How the masses grew obsessed with vintage

By Joe Baske

Every summer leading into the upcoming NBA season, each team gets to unveil new designs for their annual “city edition” jerseys, showcasing how each team will temporarily change up their look on a select few handful of nights over the course of the season.

This year, a record number of teams favored a new creative route: throwbacks. A record 15 teams announced that they’d be reverting back to jersey designs their teams donned back in the 80s, 90s, or early 2000s. Whether it be that exactly 50% of the league’s design teams independently developed this idea or the league deliberately organized for a wave of throwbacks to hit the hardwood, it’s still an indicator of increasing interest in aesthetics and fashion from the past.

What’s more: This pursuit was a huge success. The Basketball Jersey Archive’s “Top & Flop” feature, which allows users to manually score each new jersey out of five stars, concluded that eight of the top nine new City Edition jersey designs fell into the category of vintage throwbacks, while none of the bottom nine “flops” captured anything retro.

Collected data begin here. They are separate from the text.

-- ==== Sys2Proof/Machine/Arithmetic.lean ====
section
/-! DEFINITION. The Correction Unit (R58 to R70): station time to network time, global slot, residual, quality flags and samples. -/

namespace Sys2Proof.Machine

/-- Stage 1: the elapsed time, signed us (R60). -/
def elapsedUs (c : Correction) (st : Nat) : Int := (st : Int) - (c.refTime : Int)

/-- The record's span in us (R61). -/
def spanUs (c : Correction) : Int := (c.span : Int) * 1000000

/-- Stage 2: the span clamp (R61). -/
def clampToSpan (span d : Int) : Int := if span < d then span else if d < -span then -span else d

/-- Whether the span clamp limits the elapsed time, which gives EXTRAPOLATED (R61). -/
def isExtrapolated (c : Correction) (st : Nat) : Bool :=
  decide (spanUs c < elapsedUs c st ∨ elapsedUs c st < -spanUs c)

/-- Stage 3: the drift term in ns, rounded to the nearest with ties away from zero (R62). -/
def driftTerm (clamped drift : Int) : Int :=
  let p := clamped * drift
  let m : Int := ((p.natAbs + 500000) / 1000000 : Nat)
  if p < 0 then -m else m

/-- The sum of stage 4 before its clamp at zero (R63). -/
def netSum (c : Correction) (st : Nat) : Int :=
  (st : Int) * 1000 + c.offset + driftTerm (clampToSpan (spanUs c) (elapsedUs c st)) c.drift

/-- Stage 4: network time, a negative sum clamped to 0 (R63). -/
def netTime (c : Correction) (st : Nat) : Nat := (netSum c st).toNat

/-- Stage 5: the nearest global slot of period `p`, ties to the later one (R64). -/
def globalSlotOf (nt p : Nat) : Nat := (nt + p / 2) / p

/-- Stage 6: the residual (R65). -/
def residualOf (nt p : Nat) : Int := (nt : Int) - ((globalSlotOf nt p * p : Nat) : Int)

/-- The word of a sample, its bytes in the channel's order (R68). -/
def assembleWord (order : SampleOrder) (bs : List Byte) : Nat :=
  match order with
  | .mostFirst => beNat bs
  | .leastFirst => beNat bs.reverse

/-- A word of a width sign-extended to 32 bits (R68). -/
def extendWord (word : SampleWord) (w : Nat) : Sample :=
  match word with
  | .bits16 => (BitVec.ofNat 16 w).signExtend 32
  | .bits24 => (BitVec.ofNat 24 w).signExtend 32
  | .bits32 => BitVec.ofNat 32 w

/-- The absent mark, -2,147,483,648 (R69). -/
def absentMark : Sample := 0x80000000

/-- The clamp that keeps the absent mark out of the store (R69). -/
def clampSample (v : Sample) : Sample := if v = absentMark then 0x80000001 else v

/-- `count` sample words of a payload, sign-extended, before the clamp (R68). -/
def rawSamples (word : SampleWord) (order : SampleOrder) : (count : Nat) → List Byte → List Sample
  | 0, _ => []
  | k + 1, bs => extendWord word (assembleWord order (bs.take word.width)) :: rawSamples word order k (bs.drop word.width)

/-- What the Correction Unit returns for a packet (R58). -/
structure Corrected where
  globalSlot : Nat
  residual   : Int
  quality    : QualitySet
  samples    : List Sample
deriving DecidableEq, Repr

/-- The record selected for a packet of station time `st`, and whether it is the previous one (R36). -/
def selectRecord (s : Station) (st : Nat) : Correction × Bool :=
  match s.previous, s.current.switch with
  | some p, some sw => if st < sw then (p.record, true) else (s.current, false)
  | _, _ => (s.current, false)

/-- The computation of a packet (R59, R67). -/
def correctPacket (record : Correction) (isPrevious : Bool) (ch : Channel) (pk : StationPacket) : Corrected :=
  let nt := netTime record pk.time
  let p := periodNs ch.rate
  let raw := rawSamples ch.word ch.order pk.count pk.payload
  { globalSlot := globalSlotOf nt p
    residual := residualOf nt p
    quality := flagIf isPrevious Quality.previous ||| flagIf record.isDefault Quality.uncorrected
      ||| flagIf pk.unlocked Quality.stationUnlocked ||| flagIf (isExtrapolated record pk.time) Quality.extrapolated
      ||| flagIf (decide (netSum record pk.time < 0)) Quality.clamped
      ||| flagIf (raw.any (fun v => decide (v = absentMark))) Quality.clamped
    samples := raw.map clampSample }

end Sys2Proof.Machine
end

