-- ==== Sys2Proof/Machine/Running.lean ====
section
/-! DEFINITION. Directives on the store state, RESTART and power-on reset (R94, R98 to R102, R178, R23). -/

namespace Sys2Proof.Machine

/-- STORE-START's own rule (R94). -/
def storeStartRule (s : State) (_ : List Byte) : DirResult :=
  if s.store ≠ .idle then .leave s .refusedState
  else .done (openFronts s.startEpoch 17 { s with store := .ready, eLo := some s.startEpoch })

/-- STORE_START (R94). -/
def execStoreStart (s : State) : Result := .next (runDirective 0x13 0 noWait storeStartRule s)

/-- Every station's previous correction record retired (R34). -/
def State.retireAll (s : State) : State := { s with stations := assocMap retirePrevious s.stations }

/-- STORE-STOP's own rule (R100). -/
def storeStopRule (s : State) (_ : List Byte) : DirResult :=
  if s.store = .idle then .leave s .noEffect
  else .done ((s.dropRecords s.openRecords).becomeIdle).retireAll

/-- STORE_STOP (R100). -/
def execStoreStop (s : State) : Result := .next (runDirective 0x14 0 noWait storeStopRule s)

/-- STORE-SUSPEND's own rule (R98). -/
def storeSuspendRule (s : State) (_ : List Byte) : DirResult :=
  match s.store with
  | .ready => .done s.suspend
  | .starved => .done s.suspend
  | .suspended => .leave s .noEffect
  | .idle => .leave s .refusedState

/-- STORE_SUSPEND (R98). -/
def execStoreSuspend (s : State) : Result := .next (runDirective 0x15 0 noWait storeSuspendRule s)

/-- STORE-RESUME's own rule (R99). -/
def storeResumeRule (s : State) (_ : List Byte) : DirResult :=
  match s.store with
  | .suspended =>
    if s.rememberedStarved && !atLeast Config.starvedEnd s.freePages then .done { s.enterStarved with rememberedStarved := false }
    else .done { s with store := .ready, rememberedStarved := false }
  | .ready => .leave s .noEffect
  | .starved => .leave s .noEffect
  | .idle => .leave s .refusedState

/-- STORE_RESUME (R99). -/
def execStoreResume (s : State) : Result := .next (runDirective 0x16 0 noWait storeResumeRule s)

/-! ## RESTART -/

/-- A station record through RESTART (R23). -/
def restartStation (st : Station) : Station :=
  { st with
    state := if st.state = .quarantined then .quarantined else .configured
    silence := none
    channels := st.channels.mapAll (fun ch => { ch with window := none, duplicates := 0, stale := 0 })
    counters := StationCounters.zero
    previous := none }

/-- A trunk port through RESTART (R103, R118). -/
def restartTrunk (t : TrunkPort) : TrunkPort := { t.clearCounters with fifo := [] }

/-- The records that RESTART frees at once: the Open and Closed ones, and in Building the Emitting one (R102, R143). -/
def State.restartRecords (s : State) : List (Nat × EpochRecord) :=
  s.records.filter (fun p =>
    p.2.inState .opened || p.2.inState .closed
      || (match s.emitter with
        | .building e => decide (p.1 = e.record)
        | .idle => false
        | .sending _ _ => false))

/-- The Emitter through RESTART: in Sending it keeps its record until the fragment completes (R143); a record abandoned before
stays abandoned (R139). -/
def restartEmitter : Emitter → Emitter
  | .idle => .idle
  | .building _ => .idle
  | .sending e fate => .sending e (if fate = .abandoned then .abandoned else .restarted)

/-- RESTART takes effect, one event in every block (R178). -/
def State.restartAll (s : State) : State :=
  { (s.dropRecords s.restartRecords).becomeIdle with
    portA := restartTrunk s.portA
    portB := restartTrunk s.portB
    stations := assocMap restartStation s.stations
    closedQueue := []
    emitter := restartEmitter s.emitter
    deferredExpiries := 0
    noticeSlot := none
    chain := s.chain.clearCounters
    flags := 0
    globals := GlobalCounters.reset }

/-- RESTART's own rule (R178). -/
def restartRule (s : State) (_ : List Byte) : DirResult := .done s.restartAll

/-- RESTART waits while the Acceptance Path holds any packet (R118, R178). -/
def waitsForPath (s : State) (_ : List Byte) : Bool := s.inHand.isSome

/-- RESTART (R178). -/
def execRestart (s : State) : Result := .next (runDirective 0x17 0 waitsForPath restartRule s)

/-! ## Power-on reset -/

/-- POWER_ON_RESET (R23, R43, R93, R167): the whole part as `State.reset`, with the unit address read from the straps. The queue of
commands and the model's own quantum and tie count are no state of the part and stay. -/
def execPowerOnReset (straps : BitVec 4) (s : State) : Result :=
  .next { State.reset with pending := s.pending, quantum := s.quantum, ties := s.ties, unitAddress := straps }

end Sys2Proof.Machine
end

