/-- R1, R23, R43, R74, R76, R85, R93, R103, R110, R112, R113, R127, R146, R155, R160, R161, R172, R174, R175, R177: the values after
power-on reset. The model's own fields keep theirs (logs 2 and 3). -/
def Obligations.PowerOnResetValues : Prop :=
  ∀ (straps : BitVec 4) (s : State), ∃ t, exec (.powerOnReset straps) s = .next t ∧
    t.pending = s.pending ∧ t.quantum = s.quantum ∧ t.ties = s.ties ∧ t.unitAddress = straps ∧
    (∀ p, (t.trunk p).link = .down ∧ (t.trunk p).timer = none ∧ (t.trunk p).fifo = [] ∧
      (t.trunk p).goodPackets = 0 ∧ (t.trunk p).lengthErrors = 0 ∧ (t.trunk p).checkErrors = 0 ∧ (t.trunk p).overflows = 0 ∧
      (t.trunk p).unknownStation = 0) ∧
    t.linkLossTime = 1000 ∧ t.nextPort = .a ∧ t.inHand = none ∧ t.map = [] ∧ (∀ slot, t.station slot = none) ∧
    t.ref.ntNow = 0 ∧ t.ref.state = .free ∧ t.ref.lastSecond = none ∧ t.ref.goodCount = 0 ∧ t.ref.rejectCount = 0 ∧
    t.ref.markTimer = none ∧ t.ref.holdoverTimer = none ∧ t.ref.lockWindow = 10 ∧ t.ref.holdoverLimit = 600 ∧
    t.plan.epochLength = 1000 ∧ t.plan.windowDepth = 4 ∧ t.plan.hold = 2000 ∧ t.plan.failureAction = .goOn ∧
    t.store = .idle ∧ t.rememberedStarved = false ∧ t.eLo = none ∧ t.pendingSkip = 0 ∧ t.records = [] ∧
    t.freePages = (List.range 16384).map (BitVec.ofNat 14) ∧ t.closedQueue = [] ∧ t.emitter = .idle ∧
    t.hold = .notHeld ∧ t.stallTimer = none ∧ t.stallLimit = 10 ∧ t.answerQueue = [] ∧ t.noticeSlot = none ∧
    t.nextData = .own ∧ t.transmitting = none ∧
    t.chain.link = .down ∧ t.chain.timer = none ∧ t.chain.buffer = [] ∧ t.chain.outwardHold = false ∧ t.chain.forwardQueue = [] ∧
    t.chain.outgoing = none ∧ (∀ c ∈ t.chain.counterList, c = 0) ∧
    t.inbound = [] ∧ t.agent = .idle ∧ t.flags = 0 ∧ t.noticeMask = 0 ∧ (∀ c ∈ t.globals.counterList, c = 0)

/-! ## Trunk ports -/

/-- R104, R105: the four frame checks of an arrival in their order, and what a good packet does. -/
def Obligations.PacketArrivalFrameChecks : Prop :=
  ∀ (p : Port) (bs : List Byte) (s : State),
    exec (.packetArrival p bs) s = .next (s.setTrunk p (
      if bs.length < 20 ∨ 274 < bs.length ∨ fieldAt bs 0 1 ≠ 0x51 ∨ fieldAt bs 1 2 ≠ bs.length - 18 then
        { s.trunk p with lengthErrors := bump (s.trunk p).lengthErrors }
      else if onesAdd (checkSum 0 (bs.take (bs.length - 2))) (fieldAt bs (bs.length - 2) 2) ≠ 0xFFFF then
        { s.trunk p with checkErrors := bump (s.trunk p).checkErrors }
      else if (s.trunk p).fifo.length < 32 then
        { s.trunk p with
          goodPackets := bump (s.trunk p).goodPackets, link := .up, timer := some 0, fifo := (s.trunk p).fifo ++ [bs] }
      else
        { s.trunk p with
          goodPackets := bump (s.trunk p).goodPackets, link := .up, timer := some 0,
          overflows := bump (s.trunk p).overflows }))

/-- R10, R107, R108, R109: what taking an Up port Down does, by loss of signal or by a timer that has run one link-loss time. -/
def Obligations.TrunkPortGoesDown : Prop :=
  ∀ (p : Port) (s : State) (c : Instr), (s.trunk p).link = .up →
    (c = .lossOfSignalIndication p ∨
      c = .linkLossTimerExpiry p ∧ ∃ e, (s.trunk p).timer = some e ∧ s.linkLossTime * 1000000 ≤ e) →
    let s1 := (s.setTrunk p { s.trunk p with link := .down, timer := none }).raise (trunkDownFlag p)
    let silenced : Station → Prop := fun st =>
      st.state = .tracking ∧ ¬ ∃ q, st.mask.has q = true ∧ (s1.trunk q).link = .up
    ∃ t, exec c s = .next t ∧
      (∀ slot st, s.station slot = some st → silenced st → t.station slot = some { st with state := .silent, silence := none }) ∧
      (∀ slot st, s.station slot = some st → ¬ silenced st → t.station slot = some st) ∧
      (∀ slot, s.station slot = none → t.station slot = none) ∧
      ((∃ slot st, s.station slot = some st ∧ silenced st) →
        t = { s1.raise .stationSilent with stations := t.stations }) ∧
      ((∀ slot st, (slot, st) ∈ s.stations → ¬ silenced st) → t = { s1 with stations := t.stations })

/-- R8, R48, R51, R53, R55: the expiries of a silence timer, the mark timer and the holdover timer, and the Withhold suspension.
A signal still to take effect is settled before the next mark that steps NT_now, close, take or directive; only the hand-off of the
packet in hand may come first. That the signal stands in a field of its own until then is the model's (log 12). -/
def Obligations.SilenceAndReferenceTimers : Prop :=
  (∀ (s : State) (slot : Nat) (st : Station) (e : Nat), s.station slot = some st → st.state = .tracking →
     st.silence = some e → st.silenceLimit * 1000000000 ≤ e →
     exec (.silenceTimerExpiry slot) s =
       .next ((s.putStation slot { st with state := .silent, silence := none }).raise .stationSilent)) ∧
  ((∀ (s : State) (e : Nat), s.ref.markTimer = some e → 1500000000 ≤ e →
     (s.ref.state = .locked → exec .markTimerExpiry s =
       .next (s.setRef { s.ref with state := .holdover, rejectCount := 0, markTimer := none, holdoverTimer := some 0 })) ∧
     (s.ref.state = .acquiring → exec .markTimerExpiry s =
       .next (s.setRef { s.ref with state := .free, goodCount := 0, lastSecond := none, markTimer := none }))) ∧
   (∀ (s : State) (e : Nat), s.ref.state = .holdover → s.ref.holdoverTimer = some e →
     s.ref.holdoverLimit * 1000000000 ≤ e →
     exec .holdoverTimerExpiry s =
       .next { (s.setRef { s.ref with state := .failed, holdoverTimer := none }).raise .refFailed with
         failureSignal :=
           s.failureSignal || decide (s.plan.failureAction = .withhold ∧ (s.store = .ready ∨ s.store = .starved)) }) ∧
   ∀ s : State, s.failureSignal = true →
     (s.store = .ready ∨ s.store = .starved → exec .withholdSuspension s =
       .next { ({ s with store := .suspended, rememberedStarved := decide (s.store = .starved) } : State).raise .storeWithheld with
         failureSignal := false }) ∧
     (s.store = .idle ∨ s.store = .suspended → exec .withholdSuspension s = .next { s with failureSignal := false })) ∧
  ∀ s t : State, s.failureSignal = true → exec .withholdSuspension s = .next t →
    (s.ref.state = .failed → ∀ m, exec (.timeMark (.valid m)) s = exec (.timeMark (.valid m)) t) ∧
    (∀ lo, s.eLo = some lo → (lo + 1) * (s.plan.epochLength * 1000000) + s.plan.hold * 1000000 ≤ s.ref.ntNow →
      exec .closeTimeReached s = exec .closeTimeReached t) ∧
    (∀ (i : Instr) (code length : Nat) (p : Progress) (e : Entry) (rest : List Entry), directiveCode i = some (code, length) →
      Current s p e rest code length → s.mustWait e = false → exec i s = exec i t) ∧
    exec .arbiterTake s = .next s ∧
    (s.inHand ≠ none → ∃ u, exec .handOff s = .next u ∧ u.inHand = none ∧ u.failureSignal = true)

/-! ## Acceptance -/

/-- R2: over a map that ascends strictly by code and holds at most 192 entries, the binary search finds a code exactly when it is in
the map, and yields its slot. -/
def Obligations.LookupFindsMappedStation : Prop :=
  ∀ (m : List MapEntry) (code slot : Nat), m.Pairwise (fun x y => x.code < y.code) → m.length ≤ 192 →
    (lookupStation m code = some slot ↔ ∃ x ∈ m, x.code = code ∧ x.slot = slot)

It’s apparent in broader contexts, too—history tells us that these fashion cycles are nothing uncommon. The “20-year fashion cycle” is a well-documented theory that claims that the masses will begin to view older trends and media as nostalgic once twenty years have passed. A revitalization of this culture will then ensue, prompted by a generation who likely wasn’t  around to experience this era’s original rendition. These aesthetics get recontextualized for a newer generation, who then merge modern phenomenons with what once was.

Y2K fashion aesthetics, for example, have been the subject of a sudden rebirth precisely in accordance with the twenty-year grace period that this theory offers us. This shift in aesthetic came about in the late nineties to encapsulate society’s excitement  for the turn of the century, and often featured apparel that felt futuristic, bold, bright, and busy as a reflection of this sentiment. It’s current comeback isn’t centered around this same wide-eyed anticipation; we now all live in a world where we are well accustomed to these impending “futuristic” developments and the early impacts they’ve had in shifting society. While initially rooted in futurism, these aesthetics have grown vintage. This is the inevitable recontextualization when a phenomenon once again rears its head. No trend returns as a carbon copy of its original form. 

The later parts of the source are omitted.